= PROVIDED DATA =
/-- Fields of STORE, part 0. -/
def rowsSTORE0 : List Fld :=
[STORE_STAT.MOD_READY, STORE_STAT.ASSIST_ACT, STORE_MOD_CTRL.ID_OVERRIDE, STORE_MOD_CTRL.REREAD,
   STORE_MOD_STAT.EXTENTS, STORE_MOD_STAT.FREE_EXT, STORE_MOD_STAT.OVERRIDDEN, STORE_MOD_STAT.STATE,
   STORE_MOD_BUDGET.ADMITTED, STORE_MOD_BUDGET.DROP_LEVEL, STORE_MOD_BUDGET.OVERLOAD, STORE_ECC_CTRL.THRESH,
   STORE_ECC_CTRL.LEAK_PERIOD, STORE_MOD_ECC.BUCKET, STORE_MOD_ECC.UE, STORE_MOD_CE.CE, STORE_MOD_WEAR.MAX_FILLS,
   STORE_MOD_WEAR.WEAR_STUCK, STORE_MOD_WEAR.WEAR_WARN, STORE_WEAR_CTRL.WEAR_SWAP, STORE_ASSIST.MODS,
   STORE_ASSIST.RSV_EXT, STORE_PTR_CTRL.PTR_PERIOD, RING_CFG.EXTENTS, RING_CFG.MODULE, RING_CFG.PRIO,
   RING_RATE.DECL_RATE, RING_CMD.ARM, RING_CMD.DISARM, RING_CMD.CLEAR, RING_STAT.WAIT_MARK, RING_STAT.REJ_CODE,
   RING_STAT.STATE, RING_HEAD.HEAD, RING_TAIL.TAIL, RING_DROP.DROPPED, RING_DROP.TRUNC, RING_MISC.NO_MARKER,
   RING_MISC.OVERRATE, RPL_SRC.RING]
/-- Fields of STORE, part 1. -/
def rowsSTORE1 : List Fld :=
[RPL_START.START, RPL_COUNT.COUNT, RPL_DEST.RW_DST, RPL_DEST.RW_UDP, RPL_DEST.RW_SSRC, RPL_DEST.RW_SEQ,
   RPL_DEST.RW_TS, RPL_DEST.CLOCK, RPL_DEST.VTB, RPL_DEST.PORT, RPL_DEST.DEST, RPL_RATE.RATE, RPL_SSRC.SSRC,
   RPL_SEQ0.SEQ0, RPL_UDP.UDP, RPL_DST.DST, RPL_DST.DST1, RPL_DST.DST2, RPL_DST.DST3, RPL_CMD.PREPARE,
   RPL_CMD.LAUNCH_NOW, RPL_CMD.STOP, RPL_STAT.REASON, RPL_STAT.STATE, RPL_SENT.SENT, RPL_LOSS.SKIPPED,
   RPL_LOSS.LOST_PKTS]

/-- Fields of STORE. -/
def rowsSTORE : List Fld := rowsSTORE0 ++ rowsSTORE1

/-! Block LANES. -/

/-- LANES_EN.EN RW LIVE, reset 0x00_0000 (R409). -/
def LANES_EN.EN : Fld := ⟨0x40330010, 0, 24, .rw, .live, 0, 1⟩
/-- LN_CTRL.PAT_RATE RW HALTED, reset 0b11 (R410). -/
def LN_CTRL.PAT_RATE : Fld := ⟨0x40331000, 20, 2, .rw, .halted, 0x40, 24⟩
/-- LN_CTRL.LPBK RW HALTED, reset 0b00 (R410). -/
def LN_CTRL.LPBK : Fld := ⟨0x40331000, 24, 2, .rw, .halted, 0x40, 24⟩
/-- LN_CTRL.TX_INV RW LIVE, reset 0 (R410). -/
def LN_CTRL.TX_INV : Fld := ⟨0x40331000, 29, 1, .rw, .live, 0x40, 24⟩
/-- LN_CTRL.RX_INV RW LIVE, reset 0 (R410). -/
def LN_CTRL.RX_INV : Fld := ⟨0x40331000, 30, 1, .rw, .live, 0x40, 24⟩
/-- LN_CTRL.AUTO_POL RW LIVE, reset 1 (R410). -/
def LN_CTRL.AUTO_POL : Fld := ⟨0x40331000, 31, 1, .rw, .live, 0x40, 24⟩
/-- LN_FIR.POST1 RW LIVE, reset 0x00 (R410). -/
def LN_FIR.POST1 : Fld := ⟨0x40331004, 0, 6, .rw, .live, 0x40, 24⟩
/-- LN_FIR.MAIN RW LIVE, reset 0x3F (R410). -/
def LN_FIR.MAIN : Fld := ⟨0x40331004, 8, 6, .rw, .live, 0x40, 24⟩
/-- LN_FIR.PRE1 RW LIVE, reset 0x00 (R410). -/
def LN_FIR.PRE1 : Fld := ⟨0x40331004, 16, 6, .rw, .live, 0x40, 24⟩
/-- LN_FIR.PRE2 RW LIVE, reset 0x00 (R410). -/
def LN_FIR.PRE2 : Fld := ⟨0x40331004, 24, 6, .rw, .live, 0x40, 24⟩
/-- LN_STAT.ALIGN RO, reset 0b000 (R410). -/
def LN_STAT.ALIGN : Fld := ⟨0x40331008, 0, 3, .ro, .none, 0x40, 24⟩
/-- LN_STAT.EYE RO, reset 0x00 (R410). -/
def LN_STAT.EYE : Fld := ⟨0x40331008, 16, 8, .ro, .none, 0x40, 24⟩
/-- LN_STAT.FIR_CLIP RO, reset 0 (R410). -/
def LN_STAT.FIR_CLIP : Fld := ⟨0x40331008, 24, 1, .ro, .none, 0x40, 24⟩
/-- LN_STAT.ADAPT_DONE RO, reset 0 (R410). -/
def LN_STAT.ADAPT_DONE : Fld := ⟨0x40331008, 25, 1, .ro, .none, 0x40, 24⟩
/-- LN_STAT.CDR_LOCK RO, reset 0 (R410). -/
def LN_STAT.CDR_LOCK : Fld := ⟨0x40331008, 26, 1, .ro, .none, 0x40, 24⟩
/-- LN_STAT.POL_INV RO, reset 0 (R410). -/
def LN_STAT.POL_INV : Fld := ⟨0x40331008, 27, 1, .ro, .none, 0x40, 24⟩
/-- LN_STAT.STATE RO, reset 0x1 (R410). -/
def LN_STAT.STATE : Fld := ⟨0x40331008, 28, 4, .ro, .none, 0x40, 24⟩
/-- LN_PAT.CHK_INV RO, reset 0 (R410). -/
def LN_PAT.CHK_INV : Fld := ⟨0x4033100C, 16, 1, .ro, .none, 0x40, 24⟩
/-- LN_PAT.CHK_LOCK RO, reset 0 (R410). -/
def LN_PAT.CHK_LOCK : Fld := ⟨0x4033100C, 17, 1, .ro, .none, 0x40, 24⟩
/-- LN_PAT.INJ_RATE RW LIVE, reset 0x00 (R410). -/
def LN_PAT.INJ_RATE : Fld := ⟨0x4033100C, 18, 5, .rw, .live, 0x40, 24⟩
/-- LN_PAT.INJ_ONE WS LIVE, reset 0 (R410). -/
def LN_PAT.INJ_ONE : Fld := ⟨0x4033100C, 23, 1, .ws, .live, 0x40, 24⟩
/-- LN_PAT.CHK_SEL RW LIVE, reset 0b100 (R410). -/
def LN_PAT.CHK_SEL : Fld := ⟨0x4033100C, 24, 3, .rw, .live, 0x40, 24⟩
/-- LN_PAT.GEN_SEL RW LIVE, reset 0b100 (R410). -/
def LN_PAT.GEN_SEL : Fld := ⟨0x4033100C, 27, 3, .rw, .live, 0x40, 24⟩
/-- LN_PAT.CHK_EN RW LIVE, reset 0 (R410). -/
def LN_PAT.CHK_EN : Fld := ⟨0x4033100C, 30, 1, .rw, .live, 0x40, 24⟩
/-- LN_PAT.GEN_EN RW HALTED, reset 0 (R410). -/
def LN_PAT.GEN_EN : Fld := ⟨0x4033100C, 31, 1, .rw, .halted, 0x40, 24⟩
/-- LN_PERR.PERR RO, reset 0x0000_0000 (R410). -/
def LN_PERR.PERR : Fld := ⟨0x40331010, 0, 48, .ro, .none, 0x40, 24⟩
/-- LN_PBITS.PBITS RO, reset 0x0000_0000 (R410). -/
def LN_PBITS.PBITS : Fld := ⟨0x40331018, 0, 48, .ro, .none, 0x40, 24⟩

==

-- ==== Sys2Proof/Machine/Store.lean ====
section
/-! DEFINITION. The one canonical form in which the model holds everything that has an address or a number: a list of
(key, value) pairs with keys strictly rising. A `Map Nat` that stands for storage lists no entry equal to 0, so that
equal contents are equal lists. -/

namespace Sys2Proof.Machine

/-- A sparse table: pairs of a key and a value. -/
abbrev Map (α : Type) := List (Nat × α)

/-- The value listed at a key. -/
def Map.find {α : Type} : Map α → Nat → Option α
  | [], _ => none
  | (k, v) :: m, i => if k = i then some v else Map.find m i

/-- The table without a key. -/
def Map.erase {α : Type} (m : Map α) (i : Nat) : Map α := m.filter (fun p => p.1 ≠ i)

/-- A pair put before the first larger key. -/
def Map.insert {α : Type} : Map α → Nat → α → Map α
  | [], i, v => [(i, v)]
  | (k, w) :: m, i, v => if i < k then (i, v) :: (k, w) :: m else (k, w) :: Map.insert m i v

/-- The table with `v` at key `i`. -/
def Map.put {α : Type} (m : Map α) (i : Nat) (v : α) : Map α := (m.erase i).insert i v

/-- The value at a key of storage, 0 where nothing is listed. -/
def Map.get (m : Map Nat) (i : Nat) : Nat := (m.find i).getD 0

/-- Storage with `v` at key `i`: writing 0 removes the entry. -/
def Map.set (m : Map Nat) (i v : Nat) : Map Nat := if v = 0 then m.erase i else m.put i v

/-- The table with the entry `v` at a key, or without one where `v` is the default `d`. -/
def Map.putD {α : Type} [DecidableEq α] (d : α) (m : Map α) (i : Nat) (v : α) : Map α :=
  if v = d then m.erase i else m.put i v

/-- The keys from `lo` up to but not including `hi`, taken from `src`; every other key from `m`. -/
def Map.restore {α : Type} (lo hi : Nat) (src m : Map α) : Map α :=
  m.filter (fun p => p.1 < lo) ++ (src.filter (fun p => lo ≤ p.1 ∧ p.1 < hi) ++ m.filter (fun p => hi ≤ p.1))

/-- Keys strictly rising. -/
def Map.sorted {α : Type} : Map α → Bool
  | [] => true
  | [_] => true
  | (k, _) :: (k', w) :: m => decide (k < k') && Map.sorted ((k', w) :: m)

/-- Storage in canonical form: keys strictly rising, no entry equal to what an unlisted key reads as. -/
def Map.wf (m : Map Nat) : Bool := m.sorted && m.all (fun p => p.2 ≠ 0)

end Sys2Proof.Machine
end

= PROBLEM DETAILS =
Look above for the line holding "def LN_CTRL.PAT_RATE : Fld". Print it and every line after it, exactly, through the line holding "def LN_STAT.FIR_CLIP : Fld".

= REPLY TO THE EXERCISE =
def LN_CTRL.PAT_RATE : Fld := ⟨0x40331000, 20, 2, .rw, .halted, 0x40, 24⟩
/-- LN_CTRL.LPBK RW HALTED, reset 0b00 (R410). -/
def LN_CTRL.LPBK : Fld := ⟨0x40331000, 24, 2, .rw, .halted, 0x40, 24⟩
/-- LN_CTRL.TX_INV RW LIVE, reset 0 (R410). -/
def LN_CTRL.TX_INV : Fld := ⟨0x40331000, 29, 1, .rw, .live, 0x40, 24⟩
/-- LN_CTRL.RX_INV RW LIVE, reset 0 (R410). -/
def LN_CTRL.RX_INV : Fld := ⟨0x40331000, 30, 1, .rw, .live, 0x40, 24⟩
/-- LN_CTRL.AUTO_POL RW LIVE, reset 1 (R410). -/
def LN_CTRL.AUTO_POL : Fld := ⟨0x40331000, 31, 1, .rw, .live, 0x40, 24⟩
/-- LN_FIR.POST1 RW LIVE, reset 0x00 (R410). -/
def LN_FIR.POST1 : Fld := ⟨0x40331004, 0, 6, .rw, .live, 0x40, 24⟩
/-- LN_FIR.MAIN RW LIVE, reset 0x3F (R410). -/
def LN_FIR.MAIN : Fld := ⟨0x40331004, 8, 6, .rw, .live, 0x40, 24⟩
/-- LN_FIR.PRE1 RW LIVE, reset 0x00 (R410). -/
def LN_FIR.PRE1 : Fld := ⟨0x40331004, 16, 6, .rw, .live, 0x40, 24⟩
/-- LN_FIR.PRE2 RW LIVE, reset 0x00 (R410). -/
def LN_FIR.PRE2 : Fld := ⟨0x40331004, 24, 6, .rw, .live, 0x40, 24⟩
/-- LN_STAT.ALIGN RO, reset 0b000 (R410). -/
def LN_STAT.ALIGN : Fld := ⟨0x40331008, 0, 3, .ro, .none, 0x40, 24⟩
/-- LN_STAT.EYE RO, reset 0x00 (R410). -/
def LN_STAT.EYE : Fld := ⟨0x40331008, 16, 8, .ro, .none, 0x40, 24⟩
/-- LN_STAT.FIR_CLIP RO, reset 0 (R410). -/
def LN_STAT.FIR_CLIP : Fld := ⟨0x40331008, 24, 1, .ro, .none, 0x40, 24⟩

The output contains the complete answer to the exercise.